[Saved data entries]
@[simp] theorem sendReply_power (k : ReplyKind) (d : List Byte) (s : State) : (sendReply k d s).power = s.power := rfl
@[simp] theorem sendReply_line (k : ReplyKind) (d : List Byte) (s : State) : (sendReply k d s).line = s.line := rfl
@[simp] theorem sendReply_out (k : ReplyKind) (d : List Byte) (s : State) : (sendReply k d s).out = s.out := rfl
@[simp] theorem sendReply_peers (k : ReplyKind) (d : List Byte) (s : State) : (sendReply k d s).peers = s.peers := rfl
@[simp] theorem sendReply_join (k : ReplyKind) (d : List Byte) (s : State) : (sendReply k d s).join = s.join := rfl
@[simp] theorem sendReply_mode (k : ReplyKind) (d : List Byte) (s : State) : (sendReply k d s).mode = s.mode := rfl
@[simp] theorem sendReply_plan (k : ReplyKind) (d : List Byte) (s : State) : (sendReply k d s).plan = s.plan := rfl
@[simp] theorem sendReply_supplyFan (k : ReplyKind) (d : List Byte) (s : State) : (sendReply k d s).supplyFan = s.supplyFan := rfl
@[simp] theorem sendReply_extractFan (k : ReplyKind) (d : List Byte) (s : State) : (sendReply k d s).extractFan = s.extractFan := rfl
@[simp] theorem sendReply_stack (k : ReplyKind) (d : List Byte) (s : State) : (sendReply k d s).stack = s.stack := rfl
@[simp] theorem sendReply_frost (k : ReplyKind) (d : List Byte) (s : State) : (sendReply k d s).frost = s.frost := rfl
@[simp] theorem sendReply_queue (k : ReplyKind) (d : List Byte) (s : State) : (sendReply k d s).queue = s.queue := rfl
@[simp] theorem sendReply_own (k : ReplyKind) (d : List Byte) (s : State) : (sendReply k d s).own = s.own := rfl
@[simp] theorem sendReply_humid (k : ReplyKind) (d : List Byte) (s : State) : (sendReply k d s).humid = s.humid := rfl
@[simp] theorem sendReply_filters (k : ReplyKind) (d : List Byte) (s : State) : (sendReply k d s).filters = s.filters := rfl
@[simp] theorem sendReply_nv (k : ReplyKind) (d : List Byte) (s : State) : (sendReply k d s).nv = s.nv := rfl
@[simp] theorem sendReply_torn (k : ReplyKind) (d : List Byte) (s : State) : (sendReply k d s).torn = s.torn := rfl
@[simp] theorem sendReply_clock (k : ReplyKind) (d : List Byte) (s : State) : (sendReply k d s).clock = s.clock := rfl
@[simp] theorem sendReply_sensors (k : ReplyKind) (d : List Byte) (s : State) : (sendReply k d s).sensors = s.sensors := rfl
@[simp] theorem sendReply_lamp (k : ReplyKind) (d : List Byte) (s : State) : (sendReply k d s).lamp = s.lamp := rfl
@[simp] theorem sendReply_events (k : ReplyKind) (d : List Byte) (s : State) : (sendReply k d s).events = s.events := rfl
@[simp] theorem sendReply_pending (k : ReplyKind) (d : List Byte) (s : State) : (sendReply k d s).pending = s.pending := rfl

theorem done_eq (d : List Byte) (s : State) : done d s = sendReply .done d s := rfl

theorem refuse_eq (r : Reason) (s : State) : refuse r s = sendReply .refused [r.code] s := rfl

@[simp] theorem setFan_supply (s : State) (f : Fan) : setFan s .supply f = { s with supplyFan := f } := rfl

@[simp] theorem setFan_extract (s : State) (f : Fan) : setFan s .extract f = { s with extractFan := f } := rfl

@[simp] theorem fanOf_supply (s : State) : fanOf s .supply = s.supplyFan := rfl

@[simp] theorem fanOf_extract (s : State) : fanOf s .extract = s.extractFan := rfl

@[simp] theorem fanOf_setFan (s : State) (d : Side) (f : Fan) : fanOf (setFan s d f) d = f := by cases d <;> rfl

@[simp] theorem setFilter_supply (s : State) (f : Filter) :
    setFilter s .supply f = { s with filters := { s.filters with supply := f } } := rfl

@[simp] theorem setFilter_extract (s : State) (f : Filter) :
    setFilter s .extract f = { s with filters := { s.filters with extract := f } } := rfl

@[simp] theorem filterOf_setFilter (s : State) (d : Side) (f : Filter) : filterOf (setFilter s d f) d = f := by
  cases d <;> rfl

theorem raiseIf_true (f : EventFlag) (s : State) : raiseIf true f s = raise f s := rfl

theorem raiseIf_false (f : EventFlag) (s : State) : raiseIf false f s = s := rfl

/-- A command that reaches a running station. -/
theorem live_running {s : State} (h : s.power = .running) (f : State → State) : live s f = .next (f s) := by
  simp [live, h]

/-- A command that reaches a station held by reset or without power. -/
theorem live_resting {s : State} (h : s.power ≠ .running) (f : State → State) : live s f = .next s := by simp [live, h]

end Sys2Proof.Machine
end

### What is required:
Restate, word for word, the final stretch of the entries above: the line containing "theorem raiseIf_true (f" and every line after it, up to and including the last.

### Written answer:
theorem raiseIf_true (f : EventFlag) (s : State) : raiseIf true f s = raise f s := rfl

theorem raiseIf_false (f : EventFlag) (s : State) : raiseIf false f s = s := rfl

/-- A command that reaches a running station. -/
theorem live_running {s : State} (h : s.power = .running) (f : State → State) : live s f = .next (f s) := by
  simp [live, h]

/-- A command that reaches a station held by reset or without power. -/
theorem live_resting {s : State} (h : s.power ≠ .running) (f : State → State) : live s f = .next s := by simp [live, h]

end Sys2Proof.Machine
end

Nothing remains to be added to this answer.